What this task involves
The expected answer is the set of lines in the data below between the line holding "(s.seq = .readH .temp" and the line holding "(s.seq ≠ .init .poll", inclusive, written out exactly.

Records supplied
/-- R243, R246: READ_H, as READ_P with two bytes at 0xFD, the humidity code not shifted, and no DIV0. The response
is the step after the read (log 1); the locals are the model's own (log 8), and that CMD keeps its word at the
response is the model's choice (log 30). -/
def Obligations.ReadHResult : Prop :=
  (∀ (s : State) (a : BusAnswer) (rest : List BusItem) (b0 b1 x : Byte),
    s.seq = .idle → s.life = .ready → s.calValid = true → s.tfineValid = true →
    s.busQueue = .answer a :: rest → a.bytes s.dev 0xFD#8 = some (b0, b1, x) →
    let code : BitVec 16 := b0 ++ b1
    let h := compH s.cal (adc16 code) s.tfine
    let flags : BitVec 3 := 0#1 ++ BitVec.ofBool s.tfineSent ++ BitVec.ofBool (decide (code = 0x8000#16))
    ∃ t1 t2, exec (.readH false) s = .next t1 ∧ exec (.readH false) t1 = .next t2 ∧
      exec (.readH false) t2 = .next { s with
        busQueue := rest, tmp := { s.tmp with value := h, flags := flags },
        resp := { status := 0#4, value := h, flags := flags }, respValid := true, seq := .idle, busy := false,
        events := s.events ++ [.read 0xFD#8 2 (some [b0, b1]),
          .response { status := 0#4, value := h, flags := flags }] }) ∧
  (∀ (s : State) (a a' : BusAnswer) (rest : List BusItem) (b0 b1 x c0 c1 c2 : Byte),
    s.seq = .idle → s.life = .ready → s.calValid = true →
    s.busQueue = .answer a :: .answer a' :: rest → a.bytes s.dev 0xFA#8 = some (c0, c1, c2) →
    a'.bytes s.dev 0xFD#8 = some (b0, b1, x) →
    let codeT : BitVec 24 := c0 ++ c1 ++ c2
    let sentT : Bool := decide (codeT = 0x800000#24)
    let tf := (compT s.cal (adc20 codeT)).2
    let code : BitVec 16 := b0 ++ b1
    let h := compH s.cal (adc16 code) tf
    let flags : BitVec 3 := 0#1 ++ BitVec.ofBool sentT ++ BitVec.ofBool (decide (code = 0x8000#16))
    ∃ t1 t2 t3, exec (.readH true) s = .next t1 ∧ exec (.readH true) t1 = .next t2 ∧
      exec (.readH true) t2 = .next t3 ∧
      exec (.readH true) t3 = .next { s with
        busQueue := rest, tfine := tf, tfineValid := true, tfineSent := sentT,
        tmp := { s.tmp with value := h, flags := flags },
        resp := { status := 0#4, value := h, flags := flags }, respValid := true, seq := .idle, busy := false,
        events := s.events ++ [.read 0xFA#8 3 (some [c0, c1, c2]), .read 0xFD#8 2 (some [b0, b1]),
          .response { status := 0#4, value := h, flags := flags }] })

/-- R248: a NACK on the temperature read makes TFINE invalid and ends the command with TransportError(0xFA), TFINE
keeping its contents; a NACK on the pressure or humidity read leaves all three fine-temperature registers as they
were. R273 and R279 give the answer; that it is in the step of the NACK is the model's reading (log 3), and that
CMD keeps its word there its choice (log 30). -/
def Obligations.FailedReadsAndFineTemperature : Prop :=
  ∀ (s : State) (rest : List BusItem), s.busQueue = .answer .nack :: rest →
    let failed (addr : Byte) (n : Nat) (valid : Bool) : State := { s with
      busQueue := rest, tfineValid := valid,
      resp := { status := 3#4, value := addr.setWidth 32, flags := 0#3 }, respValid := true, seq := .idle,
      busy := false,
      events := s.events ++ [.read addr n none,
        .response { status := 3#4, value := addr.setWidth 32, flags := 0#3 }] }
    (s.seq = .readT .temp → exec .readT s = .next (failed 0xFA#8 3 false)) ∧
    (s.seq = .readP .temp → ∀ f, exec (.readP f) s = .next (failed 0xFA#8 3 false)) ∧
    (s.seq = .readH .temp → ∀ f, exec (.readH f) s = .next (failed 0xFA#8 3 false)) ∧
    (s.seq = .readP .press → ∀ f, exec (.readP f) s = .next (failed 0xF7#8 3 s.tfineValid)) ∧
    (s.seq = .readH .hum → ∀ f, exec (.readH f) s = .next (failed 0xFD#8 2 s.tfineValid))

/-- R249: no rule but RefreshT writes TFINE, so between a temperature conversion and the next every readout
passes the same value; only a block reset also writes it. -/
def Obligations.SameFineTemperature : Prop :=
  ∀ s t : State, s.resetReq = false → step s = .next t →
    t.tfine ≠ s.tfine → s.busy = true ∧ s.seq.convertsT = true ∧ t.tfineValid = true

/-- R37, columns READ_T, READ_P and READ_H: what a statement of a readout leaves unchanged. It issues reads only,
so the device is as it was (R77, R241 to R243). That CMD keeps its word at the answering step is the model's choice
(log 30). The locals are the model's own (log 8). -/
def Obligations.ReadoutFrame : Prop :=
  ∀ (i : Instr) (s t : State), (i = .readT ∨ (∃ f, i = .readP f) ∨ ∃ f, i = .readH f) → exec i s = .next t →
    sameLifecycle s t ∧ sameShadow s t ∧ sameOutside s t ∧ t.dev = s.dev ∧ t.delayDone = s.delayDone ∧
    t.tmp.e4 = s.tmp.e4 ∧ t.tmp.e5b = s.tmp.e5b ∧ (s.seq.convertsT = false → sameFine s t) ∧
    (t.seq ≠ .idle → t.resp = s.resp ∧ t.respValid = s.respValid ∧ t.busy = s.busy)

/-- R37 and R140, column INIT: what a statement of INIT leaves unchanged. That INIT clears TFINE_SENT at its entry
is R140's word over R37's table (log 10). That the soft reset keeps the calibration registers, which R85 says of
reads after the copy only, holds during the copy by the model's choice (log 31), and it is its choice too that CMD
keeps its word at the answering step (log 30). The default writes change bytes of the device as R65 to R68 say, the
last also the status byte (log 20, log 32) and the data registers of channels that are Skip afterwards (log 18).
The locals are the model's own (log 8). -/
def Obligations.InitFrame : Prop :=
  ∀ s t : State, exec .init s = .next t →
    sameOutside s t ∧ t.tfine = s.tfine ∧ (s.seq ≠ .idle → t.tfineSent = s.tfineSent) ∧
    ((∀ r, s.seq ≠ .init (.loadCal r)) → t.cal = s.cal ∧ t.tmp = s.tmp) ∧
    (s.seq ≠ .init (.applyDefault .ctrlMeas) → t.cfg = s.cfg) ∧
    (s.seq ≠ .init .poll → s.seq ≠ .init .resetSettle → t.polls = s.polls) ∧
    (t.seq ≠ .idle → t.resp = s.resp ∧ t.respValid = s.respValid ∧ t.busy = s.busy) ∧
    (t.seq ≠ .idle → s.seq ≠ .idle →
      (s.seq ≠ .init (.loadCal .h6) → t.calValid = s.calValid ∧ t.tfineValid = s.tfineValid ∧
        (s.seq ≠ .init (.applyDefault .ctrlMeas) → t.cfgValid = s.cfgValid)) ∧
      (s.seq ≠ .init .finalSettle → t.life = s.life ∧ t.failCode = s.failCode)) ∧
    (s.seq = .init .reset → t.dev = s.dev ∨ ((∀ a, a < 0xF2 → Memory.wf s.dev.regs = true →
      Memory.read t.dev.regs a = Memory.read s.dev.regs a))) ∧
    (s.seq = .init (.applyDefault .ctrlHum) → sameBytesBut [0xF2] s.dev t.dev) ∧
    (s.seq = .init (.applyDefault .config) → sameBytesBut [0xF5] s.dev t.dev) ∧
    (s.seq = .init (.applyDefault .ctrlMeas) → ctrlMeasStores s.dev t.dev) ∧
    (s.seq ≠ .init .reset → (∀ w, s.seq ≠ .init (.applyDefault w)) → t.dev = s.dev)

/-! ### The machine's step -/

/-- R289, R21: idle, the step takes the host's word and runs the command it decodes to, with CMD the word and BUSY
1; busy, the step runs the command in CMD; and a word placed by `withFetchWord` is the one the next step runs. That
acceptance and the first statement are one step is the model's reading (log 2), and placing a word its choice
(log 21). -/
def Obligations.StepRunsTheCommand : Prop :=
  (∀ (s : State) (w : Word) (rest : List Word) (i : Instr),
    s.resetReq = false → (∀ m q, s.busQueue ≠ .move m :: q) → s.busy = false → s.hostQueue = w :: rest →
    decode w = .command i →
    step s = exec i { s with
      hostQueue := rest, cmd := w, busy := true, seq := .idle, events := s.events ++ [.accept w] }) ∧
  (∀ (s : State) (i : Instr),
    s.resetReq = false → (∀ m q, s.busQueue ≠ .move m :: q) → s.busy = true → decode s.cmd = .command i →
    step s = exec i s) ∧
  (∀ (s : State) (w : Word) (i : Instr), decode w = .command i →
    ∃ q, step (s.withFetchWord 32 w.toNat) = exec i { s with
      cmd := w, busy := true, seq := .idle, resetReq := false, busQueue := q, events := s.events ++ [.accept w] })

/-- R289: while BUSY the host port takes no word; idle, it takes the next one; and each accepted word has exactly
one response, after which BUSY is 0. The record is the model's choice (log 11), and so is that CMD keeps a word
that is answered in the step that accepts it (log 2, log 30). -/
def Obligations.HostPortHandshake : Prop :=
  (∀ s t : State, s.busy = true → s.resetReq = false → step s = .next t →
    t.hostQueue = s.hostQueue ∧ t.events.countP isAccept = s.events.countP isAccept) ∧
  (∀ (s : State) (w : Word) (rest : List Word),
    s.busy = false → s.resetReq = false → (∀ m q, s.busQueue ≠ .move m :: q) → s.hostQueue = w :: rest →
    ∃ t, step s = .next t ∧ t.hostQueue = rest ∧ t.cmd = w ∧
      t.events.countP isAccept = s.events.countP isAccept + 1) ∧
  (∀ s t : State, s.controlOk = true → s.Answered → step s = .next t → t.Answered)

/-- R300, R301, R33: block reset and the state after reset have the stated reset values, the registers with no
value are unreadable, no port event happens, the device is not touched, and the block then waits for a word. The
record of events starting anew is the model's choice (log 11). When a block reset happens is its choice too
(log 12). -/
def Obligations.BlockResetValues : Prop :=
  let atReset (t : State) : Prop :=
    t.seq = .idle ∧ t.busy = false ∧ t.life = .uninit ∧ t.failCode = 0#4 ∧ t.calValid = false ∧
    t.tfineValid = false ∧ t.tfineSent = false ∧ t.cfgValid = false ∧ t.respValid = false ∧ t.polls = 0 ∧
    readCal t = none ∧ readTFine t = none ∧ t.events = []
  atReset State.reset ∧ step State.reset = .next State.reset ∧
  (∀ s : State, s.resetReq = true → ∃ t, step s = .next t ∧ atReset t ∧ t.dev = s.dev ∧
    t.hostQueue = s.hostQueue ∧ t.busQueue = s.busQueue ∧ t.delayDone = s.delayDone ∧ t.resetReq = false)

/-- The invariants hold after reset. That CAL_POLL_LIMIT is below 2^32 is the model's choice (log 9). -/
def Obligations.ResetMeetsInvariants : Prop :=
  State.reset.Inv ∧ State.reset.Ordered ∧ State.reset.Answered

Worked solution
    (s.seq = .readH .temp → ∀ f, exec (.readH f) s = .next (failed 0xFA#8 3 false)) ∧
    (s.seq = .readP .press → ∀ f, exec (.readP f) s = .next (failed 0xF7#8 3 s.tfineValid)) ∧
    (s.seq = .readH .hum → ∀ f, exec (.readH f) s = .next (failed 0xFD#8 2 s.tfineValid))

/-- R249: no rule but RefreshT writes TFINE, so between a temperature conversion and the next every readout
passes the same value; only a block reset also writes it. -/
def Obligations.SameFineTemperature : Prop :=
  ∀ s t : State, s.resetReq = false → step s = .next t →
    t.tfine ≠ s.tfine → s.busy = true ∧ s.seq.convertsT = true ∧ t.tfineValid = true

/-- R37, columns READ_T, READ_P and READ_H: what a statement of a readout leaves unchanged. It issues reads only,
so the device is as it was (R77, R241 to R243). That CMD keeps its word at the answering step is the model's choice
(log 30). The locals are the model's own (log 8). -/
def Obligations.ReadoutFrame : Prop :=
  ∀ (i : Instr) (s t : State), (i = .readT ∨ (∃ f, i = .readP f) ∨ ∃ f, i = .readH f) → exec i s = .next t →
    sameLifecycle s t ∧ sameShadow s t ∧ sameOutside s t ∧ t.dev = s.dev ∧ t.delayDone = s.delayDone ∧
    t.tmp.e4 = s.tmp.e4 ∧ t.tmp.e5b = s.tmp.e5b ∧ (s.seq.convertsT = false → sameFine s t) ∧
    (t.seq ≠ .idle → t.resp = s.resp ∧ t.respValid = s.respValid ∧ t.busy = s.busy)

/-- R37 and R140, column INIT: what a statement of INIT leaves unchanged. That INIT clears TFINE_SENT at its entry
is R140's word over R37's table (log 10). That the soft reset keeps the calibration registers, which R85 says of
reads after the copy only, holds during the copy by the model's choice (log 31), and it is its choice too that CMD
keeps its word at the answering step (log 30). The default writes change bytes of the device as R65 to R68 say, the
last also the status byte (log 20, log 32) and the data registers of channels that are Skip afterwards (log 18).
The locals are the model's own (log 8). -/
def Obligations.InitFrame : Prop :=
  ∀ s t : State, exec .init s = .next t →
    sameOutside s t ∧ t.tfine = s.tfine ∧ (s.seq ≠ .idle → t.tfineSent = s.tfineSent) ∧
    ((∀ r, s.seq ≠ .init (.loadCal r)) → t.cal = s.cal ∧ t.tmp = s.tmp) ∧
    (s.seq ≠ .init (.applyDefault .ctrlMeas) → t.cfg = s.cfg) ∧
    (s.seq ≠ .init .poll → s.seq ≠ .init .resetSettle → t.polls = s.polls) ∧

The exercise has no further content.